Baca juga: Eks Kadisbud Jakarta Divonis 11 Tahun Kasus Korupsi
Setelah ditetapkan tersangka oleh penyidik Pidana Khusus Kejaksaan Tinggi (Kejati) Jawa Timur (Jatim), usai menjalani serangkaian pemeriksaan, NLA langsung ditahan di Rumah Tahanan (Rutan) Kejati Jatim sejak, Selasa (04/11/2025) malam.
“Untuk memudahkan proses pemeriksaan lanjutan, tersangka ditahan selama 20 hari kedepan,” ungkap Asisten Pidana Khusus (Aspidsus) Kejati Jatim, Wagiyo, Rabu (05/11/2025), mengutip kompas.
Penetapan tersangka ini merupakan hasil pengembangan penyidikan berdasarkan keterangan saksi dan alat bukti yang ada. “Kami tetapkan tersangka baru setelah ada keterangan saksi dan alat bukti yang mengarah kepada tersangka ini,” ujar Wagiyo.
Ditegaskannya, penegakan hukum dalam perkara ini tidak hanya berfokus pada aspek penindakan, tetapi juga pada perbaikan sistem tata kelola program pemerintah.
“Kejaksaan tidak hanya fokus pada penindakan, tetapi juga pada perbaikan sistem agar tata kelola pemerintahan berjalan lebih bersih, transparan, dan akuntabel,” pungkasnya.
Pada 14 Oktober 2025 lalu, penyidik telah menetapkan empat orang sebagai tersangka dalam kasus yang sama.
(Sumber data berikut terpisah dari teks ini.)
-- ==== Sys2Proof/Laws/Memory.lean ====
section
/-! SUPPORT. Memory: a byte written reads back, every other byte is left alone, every operation keeps the canonical
form and the physical address space, and equal memories are equal lists. -/

namespace Sys2Proof.Machine

@[simp] theorem memoryWfFrom_nil (lo : Nat) : memoryWfFrom lo [] = true := rfl

@[simp] theorem memoryWfFrom_cons (lo a : Nat) (v : Byte) (m : Memory) :
    memoryWfFrom lo ((a, v) :: m) = true ↔ lo ≤ a ∧ v ≠ unlistedByte ∧ memoryWfFrom (a + 1) m = true := by
  simp [memoryWfFrom, and_assoc]

theorem memoryWfFrom_mono {lo lo' : Nat} {m : Memory} (h : memoryWfFrom lo m = true) (hle : lo' ≤ lo) :
    memoryWfFrom lo' m = true := by
  cases m with
  | nil => rfl
  | cons c m =>
    obtain ⟨h1, h2⟩ := (memoryWfFrom_cons ..).1 h
    exact (memoryWfFrom_cons ..).2 ⟨Nat.le_trans hle h1, h2⟩

/-- An address below a canonical memory reads as unlisted. -/
theorem read_below {lo a : Nat} {m : Memory} (h : memoryWfFrom lo m = true) (ha : a < lo) :
    m.read a = unlistedByte := by
  induction m generalizing lo with
  | nil => rfl
  | cons c m ih =>
    obtain ⟨b, w⟩ := c
    obtain ⟨h1, -, h3⟩ := (memoryWfFrom_cons ..).1 h
    have hne : a ≠ b := by omega
    simp only [Memory.read, if_neg hne]
    exact ih h3 (by omega)

theorem memoryWfFrom_write {lo a : Nat} {m : Memory} (v : Byte) (h : memoryWfFrom lo m = true) (ha : lo ≤ a) :
    memoryWfFrom lo (m.write a v) = true := by
  induction m generalizing lo with
  | nil =>
    simp only [Memory.write]
    split
    · rfl
    · next hv => simp [ha, hv]
  | cons c m ih =>
    obtain ⟨b, w⟩ := c
    obtain ⟨h1, h2, h3⟩ := (memoryWfFrom_cons ..).1 h
    simp only [Memory.write]
    split
    · next hab =>
      split
      · exact h
      · next hv => simp [ha, hv, hab, h2, h3]
    · next hab =>
      split
      · next heq =>
        subst heq
        split
        · exact memoryWfFrom_mono h3 (by omega)
        · next hv => simp [ha, hv, h3]
      · next hne => simp [h1, h2, ih h3 (by omega : b + 1 ≤ a)]

/-- A write keeps the canonical form. -/
theorem wf_write {m : Memory} (h : m.wf = true) (a : Nat) (v : Byte) : (m.write a v).wf = true :=
  memoryWfFrom_write v h (Nat.zero_le a)

theorem read_write_from {lo : Nat} {m : Memory} (h : memoryWfFrom lo m = true) (a b : Nat) (v : Byte) :
    (m.write a v).read b = if a = b then v else m.read b := by
  induction m generalizing lo with
  | nil => by_cases hv : v = unlistedByte <;> by_cases hab : b = a <;> simp_all [Memory.write, Memory.read, eq_comm]
  | cons c m ih =>
    obtain ⟨k, w⟩ := c
    obtain ⟨h1, h2, h3⟩ := (memoryWfFrom_cons ..).1 h
    rcases Nat.lt_trichotomy a k with hlt | heq | hgt
    · have hread : Memory.read ((k, w) :: m) a = unlistedByte :=
        read_below (lo := k) ((memoryWfFrom_cons ..).2 ⟨Nat.le_refl k, h2, h3⟩) hlt
      by_cases hv : v = unlistedByte
      · simp only [Memory.write, if_pos hlt, if_pos hv]
        by_cases hab : a = b
        · subst hab; simp [hread, hv]
        · simp [hab]
      · simp only [Memory.write, if_pos hlt, if_neg hv]
        by_cases hab : a = b
        · subst hab; simp [Memory.read]
        · simp [Memory.read, hab, Ne.symm hab]
    · subst heq
      by_cases hv : v = unlistedByte
      · simp only [Memory.write, Nat.lt_irrefl, if_false, if_true, hv]
        by_cases hab : a = b
        · subst hab; simp [read_below h3 (Nat.lt_succ_self a)]
        · simp [Memory.read, hab, Ne.symm hab]
      · simp only [Memory.write, Nat.lt_irrefl, if_false, if_true, hv]
        by_cases hab : a = b
        · subst hab; simp [Memory.read]
        · simp [Memory.read, hab, Ne.symm hab]
    · have h4 : ¬a < k := by omega
      have h5 : ¬a = k := by omega
      simp only [Memory.write, if_neg h4, if_neg h5, Memory.read, ih h3]
      by_cases hbk : b = k
      · simp [hbk, h5]
      · simp [hbk]

/-- A byte written reads back and every other byte is as before. -/
theorem read_write {m : Memory} (h : m.wf = true) (a b : Nat) (v : Byte) :
    (m.write a v).read b = if a = b then v else m.read b :=
  read_write_from h a b v

/-- Canonical memories that read alike are equal. -/
theorem memory_ext {lo : Nat} {m m' : Memory} (h : memoryWfFrom lo m = true) (h' : memoryWfFrom lo m' = true)
    (hr : ∀ a, m.read a = m'.read a) : m = m' := by
  induction m generalizing lo m' with
  | nil =>
    cases m' with
    | nil => rfl
    | cons c m' =>
      have := hr c.1
      simp [Memory.read] at this
      exact absurd this.symm ((memoryWfFrom_cons ..).1 h').2.1
  | cons c m ih =>
    obtain ⟨b, w⟩ := c
    obtain ⟨h1, h2, h3⟩ := (memoryWfFrom_cons ..).1 h
    cases m' with
    | nil => have := hr b; simp [Memory.read] at this; exact absurd this h2
    | cons c' m' =>
      obtain ⟨b', w'⟩ := c'
      obtain ⟨h1', h2', h3'⟩ := (memoryWfFrom_cons ..).1 h'
      have hbb : b = b' := by
        rcases Nat.lt_trichotomy b b' with hlt | heq | hgt
        · have := hr b
          rw [read_below (lo := b') ((memoryWfFrom_cons ..).2 ⟨Nat.le_refl b', h2', h3'⟩) hlt] at this
          simp [Memory.read] at this
          exact absurd this h2
        · exact heq
        · have := hr b'
          rw [read_below (lo := b) ((memoryWfFrom_cons ..).2 ⟨Nat.le_refl b, h2, h3⟩) hgt] at this
          simp [Memory.read] at this
          exact absurd this.symm h2'
      subst hbb
      have hww : w = w' := by simpa [Memory.read] using hr b
      subst hww
      congr 1
      refine ih h3 h3' fun a => ?_
      by_cases hab : a = b
      · subst hab; rw [read_below h3 (Nat.lt_succ_self a), read_below h3' (Nat.lt_succ_self a)]
      · simpa [Memory.read, hab] using hr a

/-! ### Every listed address is physical -/

theorem write_bounded {m : Memory} {n a : Nat} {v : Byte} (h : ∀ c ∈ m, c.1 < n) (ha : a < n) :
    ∀ c ∈ m.write a v, c.1 < n := by
  induction m with
  | nil => intro c hc; simp only [Memory.write] at hc; split at hc <;> simp_all
  | cons x m ih =>
    obtain ⟨b, w⟩ := x
    have hb : b < n := h (b, w) (by simp)
    have hm : ∀ c ∈ m, c.1 < n := fun c hc => h c (by simp [hc])
    intro c hc
    simp only [Memory.write] at hc
    split at hc
    · split at hc
      · exact h c hc
      · rcases List.mem_cons.1 hc with rfl | hc
        · exact ha
        · exact h c hc
    · split at hc
      · split at hc
        · exact hm c hc
        · rcases List.mem_cons.1 hc with rfl | hc
          · exact ha
          · exact hm c hc
      · rcases List.mem_cons.1 hc with rfl | hc
        · exact hb
        · exact ih hm c hc

theorem physAddr_lt (c : Config) (a : Nat) : physAddr c a < 2 ^ c.paBits := Nat.mod_lt _ (Nat.two_pow_pos _)

theorem physAddr_of_lt {c : Config} {a : Nat} (h : a < 2 ^ c.paBits) : physAddr c a = a := Nat.mod_eq_of_lt h

/-! ### Several bytes -/

theorem wf_writeBytes (c : Config) {m : Memory} (h : m.wf = true) (a : Nat) (bs : List Byte) :
    (writeBytes c m a bs).wf = true := by
  induction bs generalizing m a with
  | nil => exact h
  | cons b bs ih => exact ih (wf_write h _ _) _

theorem writeBytes_bounded (c : Config) {m : Memory} (h : ∀ x ∈ m, x.1 < 2 ^ c.paBits) (a : Nat) (bs : List Byte) :
    ∀ x ∈ writeBytes c m a bs, x.1 < 2 ^ c.paBits := by
  induction bs generalizing m a with
  | nil => exact h
  | cons b bs ih => exact ih (write_bounded h (physAddr_lt c a)) _

/-- A write of several bytes leaves every byte outside them alone. -/
theorem read_writeBytes_outside (c : Config) {m : Memory} (h : m.wf = true) (a : Nat) (bs : List Byte) (x : Nat)
    (hx : ∀ k, k < bs.length → x ≠ physAddr c (a + k)) : (writeBytes c m a bs).read x = m.read x := by
  induction bs generalizing m a with
  | nil => rfl
  | cons b bs ih =>
    simp only [writeBytes]
    rw [ih (wf_write h _ _) (a + 1) fun k hk => by
      have := hx (k + 1) (by simpa using hk)
      rwa [Nat.add_assoc, Nat.add_comm 1 k], read_write h]
    have h0 : physAddr c a ≠ x := fun e => hx 0 (by simp) e.symm
    simp [h0]

/-- A write of several bytes that stays inside the physical address space puts each where it belongs. -/
theorem read_writeBytes_inside (c : Config) {m : Memory} (h : m.wf = true) (a : Nat) (bs : List Byte)
    (hfit : a + bs.length ≤ 2 ^ c.paBits) (k : Nat) (hk : k < bs.length) :
    (writeBytes c m a bs).read (a + k) = bs[k] := by
  induction bs generalizing m a k with
  | nil => simp at hk
  | cons b bs ih =>
    simp only [List.length_cons] at hfit hk
    cases k with
    | zero =>
      simp only [writeBytes, Nat.add_zero]
      rw [read_writeBytes_outside c (wf_write h _ _) (a + 1) bs a, read_write h]
      · simp [physAddr_of_lt (c := c) (a := a) (by omega)]
      · intro j hj
        rw [physAddr_of_lt (by omega)]
        omega
    | succ k =>
      simp only [writeBytes]
      have := ih (wf_write h (physAddr c a) b) (a + 1) (by omega) k (by omega)
      rw [show a + (k + 1) = a + 1 + k by omega]
      simpa using this

theorem wf_physWrite32 (c : Config) {m : Memory} (h : m.wf = true) (a : Nat) (w : Word) :
    (physWrite32 c m a w).wf = true := wf_writeBytes c h a _

theorem physWrite32_bounded (c : Config) {m : Memory} (h : ∀ x ∈ m, x.1 < 2 ^ c.paBits) (a : Nat) (w : Word) :
    ∀ x ∈ physWrite32 c m a w, x.1 < 2 ^ c.paBits := writeBytes_bounded c h a _

/-- Memory at reset is canonical. -/
theorem reset_memory_wf (c : Config) : (State.resetWith c).mem.wf = true := rfl

end Sys2Proof.Machine
end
Keempatnya yakni RP selaku Koordinator Kabupaten Program BSPS Sumenep, AAS dan MW selaku fasilitator, serta HW selaku pembantu fasilitator.
Mereka terbukti melakukan pemotongan dana program sebesar Rp3,5 juta hingga Rp4 juta sebagai komitmen fee, dan Rp1 juta hingga Rp1,4 juta untuk biaya laporan.
Baca juga: KPK Temukan Modus Jatah Preman Kasus OTT Gubernur Riau
Pada tahun 2024, pemerintah mengalokasikan lebih dari Rp109 miliar untuk program BSPS di Kabupaten Sumenep. Ada 5.490 penerima di 143 desa di 24 kecamatan.
Masing-masing penerima memperoleh Rp20 juta untuk program bedah rumah, terdiri dari Rp17,5 juta untuk pembelian material bangunan dan Rp2,5 juta untuk biaya tukang. (KRO/RD/KMP)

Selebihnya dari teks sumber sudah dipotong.